I have had the chance to read the news a little more this week due to a leg injury (which has also given me the opportunity to restart working on this blog). I was saddened that the world lost Wendy Woods, memorialised in the film 'Cry Freedom.' A great human light has been extinguished and the world is a darker place because of it.

I also saw that Doreen Lawrence was to be elevated to The House of Lords.

These are two almost diametrically opposed women with a common goal, Equality and Justice. Woods, the well off white South African social campaigner, made her choices to join the fight against white suppremacy in her homeland, leading to her eventual exile in the UK for the beliefs of her and her husband, the journalist, Donald Woods.

By contrast, Doreen Lawrence was not given a choice to become an activist. Her son was brutally murdered on a London street by a gang of white racist thugs, forcing her and her family into the limelight. Exposing institutional racism in the Metropolitan Police Force, this reluctant hero has been twarted by the establishment (and particularly the Met), every step of the way, eventually managing to see two of the gang convited of her son Stephen's murder. But this is a hollow victory as the rest of the known perpetrators are still at large.

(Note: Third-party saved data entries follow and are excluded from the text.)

-- ==== Sys2Proof/Machine/Sect.lean ====
section
/-!
DEFINITION. The writes that give a section its resources (R494-R498): clusters, commons slices, slots, blocks, modes of
blocks, managed regions and the service role; scrubbing and release.
-/
namespace Sys2Proof.Machine

/-! ### Block fills (R187) -/

/-- R187, R367: a block changes and is zero-filled, after what the inbound buffer holds for it. -/
def startFill (s : State) (b : Nat) (x : Byte) : State :=
  let mine := s.hif.inbound.filter (fun e => blockOf e.addr == some b)
  let s := modHif s (fun h => { h with inbound := h.inbound.filter (fun e => blockOf e.addr != some b) })
  fillBlock (setBlk (setGblk (mine.foldl drainLine s) b 0) b (x ||| 4)) b

/-- R485, R498: a release ends with its last block fill. -/
def freeSection (s : State) (t : Sec) : State :=
  modSect (auditDevice s 9 (w64 t.val) 2 0) t (fun x => { x with st := .free, fills := [] })

/-- R187, R237: the fill of a block completes. -/
def execBlockFillComplete (b : Fin 40960) (s : State) : Res :=
  let s := begin s
  let k := b.val
  .next (if !isBusy s k then s
    else
      let s := setGblk (setBlk s k (getBlk s k &&& 0xFB)) k (getGblk s k &&& 0xFD)
      allSecs.foldl (fun s t =>
        let x := getSect s t
        if !x.fills.contains k then s
        else if x.fills.all (· == k) then freeSection s t
        else modSect s t (fun x => { x with fills := x.fills.filter (· != k) })) s)

/-- R498: the last fill of a release completes. -/
def execSectionScrubDone (t : Sec) (s : State) : Res :=
  let s := begin s
  .next (if !isScrubbing s t then s
    else
      let s := (getSect s t).fills.foldl (fun s b => setBlk s b (getBlk s b &&& 0xFB)) s
      freeSection s t)

/-! ### Scrubs (R495) -/

/-- R495, Table 17.7: what a cluster loses when it is scrubbed or dozes; a scrub also zeroes the program stores. -/
def zeroCluster (s : State) (c : Nat) (stores : Bool) : State :=
  (coresOf (BitVec.ofNat 16 (2 ^ c))).foldl (fun s q =>
    { s with
      slate := zeroRange s.slate (slateKey q 0) slateBytes
      acc := s.acc.filter (fun e => !(decide (262144 * q ≤ e.1 ∧ e.1 < 262144 * (q + 1))))
      store := if stores then s.store.filter (fun e => e.1 / 4096 != q) else s.store
      cores := sdel s.cores q }) s

/-- R485, R495: a cluster leaves section t: it is scrubbed, with its trace queues, and switched off (R489). -/
def leaveCluster (t : Sec) (s : State) (c : Nat) : State :=
  let s := zeroCluster (auditDevice s 11 (w64 c) (w64 t.val) 0) c true
  let mine := (coresOf (BitVec.ofNat 16 (2 ^ c))).map (physCore s)
  let s := modTrace s t (fun r => { r with traceQ := r.traceQ.filter (fun x =>
    !(x.srcKind == 1 && mine.contains x.srcIndex.toNat)) })
  let s := if s.ward.stage == .links || isDozing s c then sleepCluster s c else s
  modPower s (fun w => { w with scrubs := if h : c < 16 then w.scrubs ++ [.cluster ⟨c, h⟩] else w.scrubs })
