/-- A sync message of the domain on the source in use takes a FREE card to ACQUIRING with its grandmaster and offset.
Of another grandmaster it changes no time. The sixteenth in-bound message in a row without a gap locks an ACQUIRING or
holdover card; an offset out of bound takes a LOCKED or holdover card to FREE. Four intervals without a message take
ACQUIRING to FREE and LOCKED to HOLDOVER. HOLDOVER leads to FREE when |o| + t × 1 ns/s passes 12.5 ns or t reaches 10 s; the
event of that limit acts where it comes before the next event of the bell, and takes system time there. A loss of the lock
marks every started GROVE command and every running RUN to stop (R54 to R58, Table 2.1). -/
def Obligations.TimeLockFollowsItsMessages : Prop :=
  (∀ (s : State) (gm : W64) (off : W32), s.ward.running = true → counterDead s = false →
    (s.time.src = 1 ∨ (s.time.src = 0 ∧ s.time.link = none)) →
    (s.time.lock = .free → Effects (.syncMessage gm s.time.domain off) s [.time, .cmds, .ward, .trace, .out] (fun u =>
      u.time.lock = .acquiring ∧ u.time.gm = gm ∧ u.time.offset = off)) ∧
    (s.time.lock ≠ .free → s.time.gm ≠ gm → exec (.syncMessage gm s.time.domain off) s = .next (begin s)) ∧
    (s.time.lock = .acquiring ∨ s.time.lock = .holdover → s.time.gm = gm → -160 ≤ off.toInt → off.toInt ≤ 160 →
      s.time.ns.toNat ≤ s.time.since + 4 * 125000000 → 15 ≤ s.time.inBound →
      Effects (.syncMessage gm s.time.domain off) s [.time, .cmds, .ward, .trace, .out] (fun u => u.time.lock = .locked
        ∧ u.time.chg = true ∧
        u.time.offset = off)) ∧
    (s.time.lock = .locked ∨ s.time.lock = .holdover → s.time.gm = gm → (off.toInt < -160 ∨ 160 < off.toInt) →
      Effects (.syncMessage gm s.time.domain off) s [.time, .cmds, .ward, .trace, .out] (fun u => u.time.lock = .free ∧
        u.time.gm = 0))) ∧
  (∀ s : State, s.time.lock = .acquiring ∨ s.time.lock = .locked → Effects .syncTimeout s [.time, .cmds, .ward, .trace,
    .out] (fun u =>
    u.time.lock = if s.time.lock = .acquiring then .free else .holdover)) ∧
  (∀ s : State, holdoverEnd s =
    s.time.holdSince + min 10000000000 ((200 - s.time.holdOffset.toInt.natAbs) * 62500000)) ∧
  (∀ s : State, s.time.lock ≠ .holdover ∨ bellNs s ≤ holdoverEnd s → exec .holdoverLimit s = .next (begin s)) ∧
  (∀ s : State, s.time.lock = .holdover → holdoverEnd s < bellNs s →
    Effects .holdoverLimit s [.time, .cmds, .ward, .trace, .out] (fun u =>
    u.time.lock = .free ∧ u.time.ns = w64 (max s.time.ns.toNat (holdoverEnd s)) ∧
    ∀ t, ∀ c ∈ getCmds s t, stopsOnLoss s t c = true →
      { c with stop := some (strongerStop c.stop .aborted) } ∈ getCmds u t))

/-- PHY or RETRAIN over, a link exchanges capabilities with no failed PHY counted; DELAY ends ACTIVE with the cable
delay of its samples, or DISABLED with cause 5 where they spread by more than 64; the time limits of DETECT, CAPS and
DELAY lead to DISABLED with causes 1, 4 and 5, a failed PHY to DETECT, and the eighth in a row to DISABLED with cause 2. An
ACTIVE link retrains on a loss of lock (cause 8), which counts the codewords lost, or the eighth replay timeout of a space
(cause 9). A corrupted flit is counted. On stepping A1 CAUSE reads 0 (R268, R274, R276, R279, R281, R288, R291). -/
def Obligations.LinksTrainAndFail : Prop :=
  ∀ (s : State) (l : Link), let x := getLink s l.val
    let cause (k : BitVec 4) : BitVec 4 := if isA1 s then 0 else k
    (x.st = lsPhy ∨ x.st = lsRetrain → Effects (.phyTraining l) s [.links, .out] (fun u =>
      (getLink u l.val).st = lsCaps ∧ (getLink u l.val).phyFails = 0 ∧ (getLink u l.val).capsOk = false)) ∧
    (x.st = lsDelay → 1024 ≤ x.samples.length → spread x.samples ≤ 64 →
      Effects (.delayMeasurement l) s [.links, .out] (fun u => (getLink u l.val).st = lsActive ∧
        (getLink u l.val).delay = delayWord x.samples ∧ (getLink u l.val).spaces = List.replicate 5 spaceReset)) ∧
    (x.st = lsDelay → 1024 ≤ x.samples.length → 64 < spread x.samples →
      Effects (.delayMeasurement l) s [.links, .out] (fun u => (getLink u l.val).st = lsDisabled ∧
        (getLink u l.val).cause = cause 5)) ∧
    (x.st = lsActive → x.samples.length = 1024 → isA1 s = false →
      Effects (.cableDelayUpdate l) s [.links, .out] (fun u => getLink u l.val = { x with delay := delayWord x.samples
        })) ∧
    (x.st = lsDetect ∨ x.st = lsCaps ∨ x.st = lsDelay → Effects (.linkStateLimit l) s [.links, .out] (fun u =>
      (getLink u l.val).st = lsDisabled ∧
      (getLink u l.val).cause = cause (if x.st = lsDetect then 1 else if x.st = lsCaps then 4 else 5))) ∧
    (x.st = lsPhy ∨ x.st = lsRetrain → Effects (.linkStateLimit l) s [.links, .out] (fun u =>
      if 7 ≤ x.phyFails then (getLink u l.val).st = lsDisabled ∧ (getLink u l.val).cause = cause 2 ∧
        (getLink u l.val).phyFails = 0
      else (getLink u l.val).st = lsDetect ∧ (getLink u l.val).phyFails = x.phyFails + 1)) ∧
    (∀ lost : Nat, x.st = lsActive → Effects (.fecLockLoss ⟨l, lost⟩) s [.links, .wear, .out] (fun u =>
      (getLink u l.val).st = lsRetrain ∧ (getLink u l.val).cause = cause 8 ∧
      (getLink u l.val).retrains = (if x.retrains < 255 then x.retrains + 1 else 255) ∧
      sget 0 (getLink u l.val).lcnt 1 = BitVec.ofNat 32 (min (2 ^ 32 - 1) ((sget 0 x.lcnt 1).toNat + lost)))) ∧
    (∀ (k : Fin 5) (y : Space), x.st = lsActive → x.spaces[k.val]? = some y → y.out ≠ [] →
      Effects (.replayTimeout l k) s [.links, .wear, .out] (fun u =>
        sget 0 (getLink u l.val).lcnt 4 = satInc (sget 0 x.lcnt 4) ∧
        (y.timeouts < 7 → (getLink u l.val).spaces[k.val]? =
          some { y with replay := some 0, timeouts := y.timeouts + 1 }) ∧
        (7 ≤ y.timeouts → (getLink u l.val).st = lsRetrain ∧ (getLink u l.val).cause = cause 9))) ∧
    (sendsUnits x.st = true → Effects (.corruptedFlit l) s [.links, .ward, .out] (fun u =>
      sget 0 (getLink u l.val).lcnt 2 = satInc (sget 0 x.lcnt 2)))

/-- A change of presence is noted with no assembly read; a header that is on then starts its links in DETECT, the DISABLED
ones while the card is in service, or takes its ACTIVE links to DETECT with cause 1 (R279). In DETECT the reading of an
assembly qualifies it when its identity is valid and names the card, and sets it to high power: its enabled links go to PHY,
else its links to DISABLED with cause 1; the wear record takes the larger of its counters and the assembly's, a new assembly
counts a mating, and the EEPROM is given the record; on stepping A1 the record's own counters stand and nothing is written
back (R285, R286, R291). An hour of header power counts for the assembly (R286, R287); ten milliseconds above the power class
of the assembly's record switch the header off and its links OFF with cause 0xB (R285). That an assembly's first reading is
the moment it counts a mating, and that a link which may not train goes to DISABLED, are the model's choices (log entry 37).
-/
def Obligations.HeadersReadTheirAssemblies : Prop :=
  (∀ (s : State) (h : Fin 9) (b : Bool), (getHeader s h.val).present ≠ b →
    Effects (.presenceChange h b) s [.links, .headers, .out] (fun u => getHeader u h.val = ⟨b, false, false, none, 0⟩ ∧
      (headerOnBit s h.val = true → ∀ l ∈ linksOf h.val,
        (b = false → linkState s l = lsActive → linkState u l = lsDetect ∧
          (getLink u l).cause = if isA1 s then 0 else 1) ∧
        (b = true → (linkState s l = lsDetect ∨ (linkState s l = lsDisabled ∧ mayLeaveDisabled s = true)) →
          linkState u l = lsDetect)))) ∧
  (∀ (s : State) (h : Fin 9) (c : CableRec), (getHeader s h.val).present = true → headerOnBit s h.val = true →
    (∃ l ∈ linksOf h.val, linkState s l = lsDetect) →
    Effects (.cmisIdentityRead h c) s [.links, .headers, .wear, .ward, .out] (fun u =>
      let ok := c.valid && c.namesCard
      let w := getWear u c.serial
      let both (own its : Nat) : Nat := if isA1 s then own else max own its
      (getHeader u h.val).qualified = ok ∧ (getHeader u h.val).highPower = ok ∧
      (getHeader u h.val).cable = some (if isA1 s then c else { c with
        poh := w.poh, matings := w.matings, retrains := w.retrains, uncorrectable := w.uncorrectable
        maxTemp := w.maxTemp }) ∧
      (∀ l ∈ linksOf h.val, linkState s l = lsDetect →
        linkState u l = (if ok = true ∧ linkEnabled s l = true then lsPhy else lsDisabled) ∧
        (ok = false → (getLink u l).cause = if isA1 s then 0 else 1)) ∧
      w.poh = both (getWear s c.serial).poh c.poh ∧
      w.matings = both (getWear s c.serial).matings c.matings + (if (getHeader s h.val).cable.isNone then 1 else 0) ∧
      w.retrains = both (getWear s c.serial).retrains c.retrains ∧
      w.uncorrectable = both (getWear s c.serial).uncorrectable c.uncorrectable)) ∧
  (∀ (s : State) (h : Fin 9) (c : CableRec), (getHeader s h.val).cable = some c → headerOnBit s h.val = true →
    Effects (.powerOnHour h) s [.headers, .wear, .ward, .out] (fun u =>
      (getWear u c.serial).poh = (getWear s c.serial).poh + 1 ∧
      ∃ x, (getHeader u h.val).cable = some x ∧
        x.poh = if isA1 s then c.poh else (getWear s c.serial).poh + 1)) ∧
  (∀ (s : State) (h : Fin 9) (c : CableRec) (draw : Nat), (getHeader s h.val).cable = some c →
    headerOnBit s h.val = true →
    (c.powerMw < draw → Effects (.headerOvercurrent ⟨h, draw⟩) s [.headers, .links, .power, .out] (fun u =>
      headerOnBit u h.val = false ∧ ∀ l ∈ linksOf h.val, linkState u l = lsOff ∧
        (getLink u l).cause = if isA1 s then 0 else 0xB)) ∧
    (draw ≤ c.powerMw → Effects (.headerOvercurrent ⟨h, draw⟩) s [.headers, .out] (fun u =>
      getHeader u h.val = { getHeader s h.val with drawMw := draw })))

/-- In CAPS, DELAY, ACTIVE and RETRAIN a link sends the 256 bytes of a link unit with its cycle number, the last one that it
heard and the time since, its acknowledgements and STATE, and then asks for no resend again (R269, R270). At a position of
the section or of control, an ACTIVE link first resends what a replay still holds, then sends the first flit that may leave
with the next sequence number and keeps it until it is acknowledged, while fewer than 1,024 are outstanding and, for a
section, outside the guard band; else an idle flit (R265, R266, R271, R274, R277). A position of a later slot finds a
departed partner's link gone to DETECT with cause 7 (R290). An intact unit gives its ACK words to the five spaces, retrains
the link on STATE RETRAIN and stops section flits on STATE DEPART (R273, R276, R290). -/
def Obligations.LinkUnitsAndFlitsAreSent : Prop :=
  (∀ (s : State) (l : Link), let x := getLink s l.val
    sendsUnits x.st = true → Effects (.linkUnitSend l) s [.links, .out] (fun u =>
      u.out = [.unit l (linkUnitOf x.cycle x.echo.toNat (time16 s - x.echoAt) (ackWords x) (unitState x))] ∧
      (getLink u l.val).cycle = (if x.st = lsDelay ∨ x.st = lsActive then x.cycle + 1 else x.cycle) ∧
      ∀ y ∈ (getLink u l.val).spaces, y.reqDue = false)) ∧
  (∀ (s : State) (l : Link) (slot : Fin 50), let x := getLink s l.val
    (slot.val ≠ 0 → x.departWait = true → Effects (.flitSend l slot) s [.links, .out] (fun u =>
      (getLink u l.val).st = lsDetect ∧ (getLink u l.val).cause = if isA1 s then 0 else 7)) ∧
    (x.st = lsActive → (slot.val = 0 ∨ ∀ k, k < 36 → (getLink s k).departWait = false) →
      (slotSpace s l.val slot.val = none → Effects (.flitSend l slot) s [.out] (fun u => u.out = [.unit l idleUnit])) ∧
      (∀ (k : Nat) (y : Space), slotSpace s l.val slot.val = some k → x.spaces[k]? = some y →
        (k ≠ 4 → x.departTx = false ∧ x.departRx = false) →
        (∀ (i seq : Nat) (b : Body), y.replay = some i → (k = 4 → x.departTx = false) → y.out[i]? = some (seq, b) →
          Effects (.flitSend l slot) s [.links, .out] (fun u =>
            u.out = [.unit l (flitUnit (flitOf s x k seq b) b.type)] ∧
            (getLink u l.val).spaces[k]? =
              some { y with replay := if i + 1 < y.out.length then some (i + 1) else none })) ∧
        (∀ (b : Body) (rest : List Body), y.replay = none → y.out.length < 1024 → (k ≠ 4 → s.time.guard = false) →
          pickQueued x k = some (b, rest) →
          Effects (.flitSend l slot) s
            (if b.type = 3 ∧ b.tag.getLsbD 15 = true then [.nflag, .cmds, .colls, .tiers, .links, .ward, .out]
              else [.links, .out]) (fun u =>
            u.out.head? = some (.unit l (flitUnit (flitOf s x k y.next b) b.type)) ∧
            (getLink u l.val).spaces[k]? = some { y with
              queue := rest, next := (y.next + 1) % 4096, out := y.out ++ [(y.next, b)] })) ∧
        (y.replay = none → pickQueued x k = none →
          Effects (.flitSend l slot) s [.out] (fun u => u.out = [.unit l idleUnit]))))) ∧
  (∀ (s : State) (l : Link) (v : Unit256), let x := getLink s l.val
    v.intact = true →
    (x.st = lsCaps ∨ x.st = lsDelay ∨ x.st = lsActive → v.state ≠ 3 →
      Effects (.linkUnit l v) s [.links, .wear, .ward, .out] (fun u =>
      (getLink u l.val).echo = v.cycle ∧ (getLink u l.val).st = x.st ∧
      (x.st = lsActive → v.state = 2 → (getLink u l.val).departRx = true) ∧
      (x.st = lsActive → ∀ (k : Nat) (y : Space), k < 5 → x.spaces[k]? = some y → ackWord v k / 4096 % 2 = 0 →
        (getLink u l.val).spaces[k]? = some (ackSpace y (ackWord v k % 4096))))) ∧
    (x.st = lsActive → v.state = 3 → Effects (.linkUnit l v) s [.links, .wear, .ward, .out] (fun u =>
      (getLink u l.val).st = lsRetrain ∧ (getLink u l.val).cause = if isA1 s then 0 else 3)))
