-- ==== Sys2Proof/Laws/OnlyB.lean ====
section
/-!
SUPPORT. What each operation can change: grove work, migration, collectives and stages.
-/
namespace Sys2Proof.Machine

theorem groveResident_only {P : State → Prop} (hc : ClosedOn P [.tiers, .hif]) {s u : State} {t : Sec} {ord : Nat} {r : GroveRec} (h : P s)
    (e : groveResident s t ord r = some u) : P u := by
  unfold groveResident at e
  split at e
  · cases e
  · rename_i v hv
    split at e
    · cases e; exact makeResident_only (hc.sub (by decide)) h hv
    · cases e

theorem refuseGate_only {P : State → Prop}
    (hc : ClosedOn P [.sect, .rings, .cmds, .recs, .steps, .colls, .ward, .trace, .out]) (s : State) (t : Sec) (c : Cmd) (start : Nat) (st : BitVec 8) (hs0 : P s) :
    P (refuseGate s t c start st) := by
  unfold refuseGate
  repeat' (first
    | with_reducible assumption
    | ((try lift_lets); with_reducible intro x; refine (fun (hx : P x) => ?_) ?_; on_goal 2 => (try unfold x); on_goal 1 => clear_value x)
    | with_reducible apply p_ite
    | with_reducible apply capLoss_only (hc.sub (by decide))
    | with_reducible apply capLate_only (hc.sub (by decide))
    | with_reducible apply complete_only (hc.sub (by decide)))

theorem gateOne_only {P : State → Prop}
    (hc : ClosedOn P [.sect, .rings, .cmds, .recs, .steps, .colls, .ward, .trace, .out]) (s : State) (t : Sec) (step : Nat) (v : Option Vote) (c : Cmd) (hs0 : P s) :
    P (gateOne s t step v c) := by
  unfold gateOne
  repeat' (first
    | with_reducible assumption
    | (with_reducible refine fun _ => ?_)
    | with_reducible apply p_ite
    | with_reducible apply modCmd_only (hc.sub (by decide))
    | with_reducible apply refuseGate_only (hc.sub (by decide))
    | with_reducible apply p_foldl
    | split)

theorem actOnGate_only {P : State → Prop}
    (hc : ClosedOn P [.sect, .rings, .cmds, .recs, .steps, .colls, .ward, .trace, .out]) (s : State) (t : Sec) (step : Nat) (v : Option Vote) (hs0 : P s) :
    P (actOnGate s t step v) := by
  unfold actOnGate
  repeat' (first
    | with_reducible assumption
    | (with_reducible refine fun _ => ?_)
    | with_reducible apply gateOne_only (hc.sub (by decide))
    | with_reducible apply p_foldl
    | split)

theorem groveAdmit_only {P : State → Prop}
    (hc : ClosedOn P [.sect, .rings, .cmds, .recs, .steps, .colls, .tiers, .hif, .ward, .trace, .out]) (s : State) (t : Sec) (bits : BitVec 1024) (c : Cmd) (hs0 : P s) :
    P (groveAdmit s t bits c) := by
  unfold groveAdmit
  repeat' (first
    | with_reducible assumption
    | (with_reducible refine fun _ => ?_)
    | ((try lift_lets); with_reducible intro x; first
        | (refine (fun (hx : P x) => ?_) ?_; on_goal 2 => (try unfold x); on_goal 1 => clear_value x)
        | clear_value x)
    | with_reducible apply p_ite
    | (with_reducible refine groveResident_only (hc.sub (by decide)) ?_ (by assumption))
    | with_reducible apply completeRead_only (hc.sub (by decide))
    | with_reducible apply capLate_only (hc.sub (by decide))
    | with_reducible apply capOvr_only (hc.sub (by decide))
    | with_reducible apply addRecalls_only (hc.sub (by decide))
    | with_reducible apply touchPages_only (hc.sub (by decide))
    | with_reducible apply takeIn_only (hc.sub (by decide))
    | with_reducible apply actOnGate_only (hc.sub (by decide))
    | with_reducible apply p_foldl
    | split)

theorem groveRead_only {P : State → Prop} (hc : ClosedOn P [.sect, .rings, .cmds, .recs, .steps, .colls, .tiers, .hif, .ward, .trace, .out]) (s : State) (t : Sec) (bits : BitVec 1024) (c : Cmd) (hs0 : P s) :
    P (groveRead s t bits c) := by
  unfold groveRead
  repeat' (first
    | with_reducible assumption
    | ((try lift_lets); with_reducible intro x; first
        | (refine (fun (hx : P x) => ?_) ?_; on_goal 2 => (try unfold x); on_goal 1 => clear_value x)
        | clear_value x)
    | with_reducible apply p_ite
    | with_reducible apply capGrove_only (hc.sub (by decide))
    | with_reducible apply completeRead_only (hc.sub (by decide))
    | with_reducible apply groveBad_only (hc.sub (by decide))
    | with_reducible apply groveAdmit_only (hc.sub (by decide))
    | split
    | (with_reducible refine p_fst (by assumption) ?_))

theorem modGrove_only {P : State → Prop} (hc : ClosedOn P [.cmds]) (s : State) (t : Sec) (ord : Nat)
    (f : GroveJob → GroveJob) (hs0 : P s) :
    P (modGrove s t ord f) := by
  unfold modGrove
  repeat' (first
    | with_reducible assumption
    | with_reducible apply modCmd_only (hc.sub (by decide)))

theorem groveFlush_only {P : State → Prop} (hc : ClosedOn P [.nflag]) (s : State) (t : Sec) (r : GroveRec) (hs0 : P s) :
    P (groveFlush s t r) := by
  unfold groveFlush
  repeat' (first
    | with_reducible assumption
    | (with_reducible refine fun _ => ?_)
    | ((try lift_lets); with_reducible intro x; clear_value x)
    | with_reducible apply p_ite
    | with_reducible apply setFlush_only (hc.sub (by decide))
    | with_reducible apply p_foldl)

theorem applyItem_only {P : State → Prop} (hc : ClosedOn P [.nflag, .cmds, .tiers, .ward, .out]) (s : State) (t : Sec)
    (ord : Nat) (x : GroveItem) (hs0 : P s) :
    P (applyItem s t ord x) := by
  unfold applyItem
  repeat' (first
    | with_reducible assumption
    | with_reducible apply raise_only (hc.sub (by decide))
    | with_reducible apply wrCells_only (hc.sub (by decide)))

theorem finishArea_only {P : State → Prop} (hc : ClosedOn P [.tiers]) (s : State) (r : GroveRec) (w : GroveWork)
    (hs0 : P s) :
    P (finishArea s r w) := by
  unfold finishArea
  repeat' (first
    | with_reducible assumption
    | (with_reducible refine fun _ => ?_)
    | ((try lift_lets); with_reducible intro x; refine (fun (hx : P x) => ?_) ?_; on_goal 2 => (try unfold x); on_goal 1 => clear_value x)
    | with_reducible apply p_ite
    | with_reducible apply wrDev_only (hc.sub (by decide))
    | with_reducible apply p_foldl
    | split)

theorem scanStep_only {P : State → Prop} (hc : ClosedOn P [.steps]) (s : State) (t : Sec) (c : Cmd) (r : GroveRec)
    (w : GroveWork) (hs0 : P s) :
    P (scanStep s t c r w) := by
  unfold scanStep
  repeat' (first
    | with_reducible assumption
    | (with_reducible refine fun _ => ?_)
    | with_reducible apply p_ite
    | with_reducible apply modPend_only (hc.sub (by decide))
    | with_reducible apply p_foldl
    | split)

Doreen Lawrence is no different to millions of others. I believe that first and foremost she is a mother. When backed into a corner to protect your children, most people become tigers, who will fight tooth and nail to protect their families. Doreen Lawrence has become the biggest tigress of them all. With every twist and sordid turn of this whole debacle, with a dignity and assuredness borne out of the conviction of what is right and just, she has not only fought the battle for her and her family, but for every person of colour in this country who has been abused and harassed by an institutionally racist system. She has made this country a better and safer place for all of us, regardless of race or gender, at great personal cost. She has lost a son, but in doing so, in many ways she has become the epitome of the British mother, as much of a mother to this nation as Her Majesty the Queen. Without the contacts and privileges that Wendy Woods had, this woman in her battle has taken on the establishment continually, and has won and won and won.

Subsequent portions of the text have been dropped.